Running your program at the command line will let you know immediately whether there's a syntax error in your program if it's written in a scripting language, or whether there's a runtime error in the code that prevents the program from executing if it's a compiled language. In fact, if you're writing a program in Perl, you can execute it at the command line using the -cw flags to compile the program without executing it, nd to turn on warnings to catch coding mistakes that aren't necessarily syntax errors. For example, to compile (but not execute) the program example.pl with warnings, the following command line is used:
perl -cw example.pl
It's also easy to verify from the command line whether your program produces the proper HTTP header. The first two lines of the program's output should be the content type header and a blank line. This output is processed by the Web browser, so you never see it when you're testing through a server, but it's right there on the screen if you test your program at the command line.

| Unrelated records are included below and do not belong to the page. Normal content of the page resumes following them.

/-- The five words the source prints decode as it glosses them, two bytes each (30_encoding.md R97). -/
def Obligations.PrintedWordsDecodeAsGlossed : Prop :=
  ∀ rest : List Byte,
    decode (0x60#8 :: 0x0A#8 :: rest) = .ok (.ldImm 0x0#4 0x0A#8, rest) ∧
    decode (0xA2#8 :: 0x00#8 :: rest) = .ok (.ldI 0x200#12, rest) ∧
    decode (0xD0#8 :: 0x05#8 :: rest) = .ok (.drw 0x0#4 0x0#4 0x5#4, rest) ∧
    decode (0x12#8 :: 0x04#8 :: rest) = .ok (.jp 0x204#12, rest) ∧
    decode (0xFF#8 :: 0xFF#8 :: rest) = .error (.unknown 0xFFFF#16)

/-! ## The cycle -/

/-- When the two bytes at `PC` decode to an instruction, the step is `exec` of it at the same state; the advance of `PC`
is inside `exec` (30_encoding.md R90, 20_memory.md R70). At the block, whatever report it holds, a step that answers a
next state puts that state in place of the old one, changes nothing else, and replies `ok`, or `pending` when the state
was awaiting a key (R90, 60_exceptions.md R255). -/
def Obligations.StepRunsTheDecodedInstruction : Prop :=
  ∀ s : State,
    (∀ i : Instr, decode [s.mem.read (s.pc.toNat % 0x1000), s.mem.read ((s.pc.toNat + 1) % 0x1000)] = .ok (i, []) →
      step s = exec i s) ∧
    ∀ (sys : System) (t : State), sys.machine = some s → step s = .next t →
      (s.pending = false → sys.event .step = (.ok, { sys with machine := some t })) ∧
      (s.pending = true → sys.event .step = (.pending, { sys with machine := some t }))

/-- `UnknownOpcode` is the result of a step whose word is unknown and of one whose word is SYS, with the word and the
address it was fetched from (60_exceptions.md R242). -/
def Obligations.UnknownAndSysWordsRaiseUnknownOpcode : Prop :=
  ∀ s : State, (decodeWord (wordAtPc s) = none ∨ ∃ nnn, decodeWord (wordAtPc s) = some (.sys nnn)) →
    step s = .fault (.unknownOpcode (wordAtPc s) s.pc)

/-! ## Control flow (40_flow.md) -/

/-- SYS NNN always faults; under `SYS_POLICY = nop` it only advances `PC` (R120). -/
def Obligations.SysAlwaysRaisesUnknownOpcode : Prop :=
  ∀ (nnn : Addr) (s : State),
    (nnn ≠ 0x0E0#12 → nnn ≠ 0x0EE#12 → decodeWord (0x0#4 ++ nnn) = some (.sys nnn)) ∧
    exec (.sys nnn) s = .fault (.unknownOpcode (0x0#4 ++ nnn) s.pc) ∧
    ∃ t, execUnder { Config.hardware with sysPolicy := .nop } (.sys nnn) s = .next t ∧ PcBy 2 s t ∧ OnlyPc s t

/-- RET (R121): underflow on the empty stack; else the newest entry goes to `PC`, and it is not cleared. -/
def Obligations.RetPopsTheReturnAddress : Prop :=
  decodeWord 0x00EE#16 = some .ret ∧
  ∀ s : State,
    (s.sp.toNat = 0 → exec .ret s = .fault (.stackUnderflow 0x00EE#16 s.pc)) ∧
    ∀ k : Fin 16, s.sp.toNat = k.val + 1 →
      ∃ t, exec .ret s = .next t ∧ t.pc = s.stack[k] ∧ t.sp.toNat = k.val ∧ t.stack = s.stack ∧ OnlyStack s t

/-- JP NNN (R122). -/
def Obligations.JpAssignsAnEvenTarget : Prop :=
  ∀ (nnn : Addr) (s : State),
    decodeWord (0x1#4 ++ nnn) = some (.jp nnn) ∧
    (nnn.toNat % 2 = 0 → ∃ t, exec (.jp nnn) s = .next t ∧ t.pc = nnn.setWidth 16 ∧ OnlyPc s t) ∧
    (nnn.toNat % 2 = 1 → exec (.jp nnn) s = .fault (.misalignedPC (nnn.setWidth 16) (0x1#4 ++ nnn) s.pc))

/-- CALL NNN (R123): the target is tested first, then the stack; the address after the CALL is pushed. -/
def Obligations.CallPushesTheReturnAddress : Prop :=
  ∀ (nnn : Addr) (s : State),
    decodeWord (0x2#4 ++ nnn) = some (.call nnn) ∧
    (nnn.toNat % 2 = 0 → s.sp.toNat < 16 →
      ∃ t, exec (.call nnn) s = .next t ∧ t.pc = nnn.setWidth 16 ∧ t.sp.toNat = s.sp.toNat + 1 ∧
        (∀ j : Fin 16, t.stack[j].toNat =
          if j.val = s.sp.toNat then (s.pc.toNat + 2) % 0x1000 else s.stack[j].toNat) ∧ OnlyStack s t) ∧
    (nnn.toNat % 2 = 1 → exec (.call nnn) s = .fault (.misalignedPC (nnn.setWidth 16) (0x2#4 ++ nnn) s.pc)) ∧
    (nnn.toNat % 2 = 0 → s.sp.toNat = 16 → exec (.call nnn) s = .fault (.stackOverflow (0x2#4 ++ nnn) s.pc))

/-- THE MODEL'S CHOICE, log entry 8: with `SP` in 17..255, which the spec says never occurs (10_state.md R25), RET, and
CALL with an even target, are refused by name. -/
def Obligations.StackPointerOutOfRangeIsRefused : Prop :=
  ∀ (nnn : Addr) (s : State), 16 < s.sp.toNat →
    exec .ret s = .refused (.stackPointerOutOfRange s.sp) ∧
    (nnn.toNat % 2 = 0 → exec (.call nnn) s = .refused (.stackPointerOutOfRange s.sp))

/-- SE Vx,NN and SNE Vx,NN (R125, R126). -/
def Obligations.SkipsOnAnImmediate : Prop :=
  ∀ (x : Reg) (nn : Byte) (s : State),
    decodeWord (0x3#4 ++ (x ++ nn)) = some (.seImm x nn) ∧ decodeWord (0x4#4 ++ (x ++ nn)) = some (.sneImm x nn) ∧
    (∃ t, exec (.seImm x nn) s = .next t ∧ PcBy (if s.reg x = nn then 4 else 2) s t ∧ OnlyPc s t) ∧
    ∃ t, exec (.sneImm x nn) s = .next t ∧ PcBy (if s.reg x ≠ nn then 4 else 2) s t ∧ OnlyPc s t

/-- SE Vx,Vy and SNE Vx,Vy (R127, R128). -/
def Obligations.SkipsOnTwoRegisters : Prop :=
  ∀ (x y : Reg) (s : State),
    decodeWord (0x5#4 ++ (x ++ (y ++ 0x0#4))) = some (.seReg x y) ∧
    decodeWord (0x9#4 ++ (x ++ (y ++ 0x0#4))) = some (.sneReg x y) ∧
    (∃ t, exec (.seReg x y) s = .next t ∧ PcBy (if s.reg x = s.reg y then 4 else 2) s t ∧ OnlyPc s t) ∧
    ∃ t, exec (.sneReg x y) s = .next t ∧ PcBy (if s.reg x ≠ s.reg y then 4 else 2) s t ∧ OnlyPc s t

/-- JP V0,NNN (R131): the sum modulo `0x1000` must be even. Under `JUMP_OFFSET_REG = VX` the same with `V[X]`, `X` the top
nibble of `NNN`. -/
def Obligations.JpV0AddsTheOffsetRegister : Prop :=
  ∀ (nnn : Addr) (s : State),
    decodeWord (0xB#4 ++ nnn) = some (.jpV0 nnn) ∧
    ((nnn.toNat + (s.reg 0x0#4).toNat) % 2 = 0 →
      ∃ t, exec (.jpV0 nnn) s = .next t ∧ t.pc.toNat = (nnn.toNat + (s.reg 0x0#4).toNat) % 0x1000 ∧ OnlyPc s t) ∧
    ((nnn.toNat + (s.reg 0x0#4).toNat) % 2 = 1 →
      exec (.jpV0 nnn) s =
        .fault (.misalignedPC (BitVec.ofNat 16 ((nnn.toNat + (s.reg 0x0#4).toNat) % 0x1000)) (0xB#4 ++ nnn) s.pc)) ∧
    ∀ x : Reg, x.toNat = nnn.toNat / 0x100 →
      ((nnn.toNat + (s.reg x).toNat) % 2 = 0 →
        ∃ t, execUnder { Config.hardware with jumpOffsetReg := .vx } (.jpV0 nnn) s = .next t ∧
          t.pc.toNat = (nnn.toNat + (s.reg x).toNat) % 0x1000 ∧ OnlyPc s t) ∧
      ((nnn.toNat + (s.reg x).toNat) % 2 = 1 →
        execUnder { Config.hardware with jumpOffsetReg := .vx } (.jpV0 nnn) s =
          .fault (.misalignedPC (BitVec.ofNat 16 ((nnn.toNat + (s.reg x).toNat) % 0x1000)) (0xB#4 ++ nnn) s.pc))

CGI.pm and the Command Line
CGI.pm, the standard Perl tool for creating CGI scripts, is designed to make testing CGI programs from the command line very easy. When you run a program that uses CGI.pm from the command line, you can pass in name and value pairs as arguments, like this:
$ perl archive.pl year=2002 month=5 day=1
$ perl archive.pl year=2002&month=5&day=1
CGI.pm treats data received through the POST and GET methods the same, so there's no need to distinguish between them when you pass data to a script from the command line.
Using Print Statements for Debugging
One of the most important and time-tested techniques for tracking down logic errors in programs is using print statements to isolate bugs and find out where incorrect values are introduced. After you have your script working well enough to produce output, you can start inserting print statements to track down logic errors.
Many programming languages include debuggers that allow you to step through the execution of your program's statement by statement. You can stop execution at any time, and examine the values of variables that have been set within the program. Unfortunately, many languages used for CGI programming don't have debuggers, and even if they do, it's sometimes easier to just use print statements for debugging.
Generally speaking, print statements are most often used to display the values of variables that are normally used internally by the program. Let me show you how print statements are used for debugging with some examples. One of the most common uses of print statements to debug is to print values as a loop executes. If you're unsure of how many times a loop iterates in a program, you can insert a print statement in the loop so that it prints either a count, or just a marker value every time through.
Another common usage for print statements is to determine where, exactly, an error is occurring. Generally, you place print statements before and after the potentially offending code, and check to see whether the text in both of the print statements gets printed out. You can place these types of "markers" throughout your code to figure out where, exactly, something is failing along the way.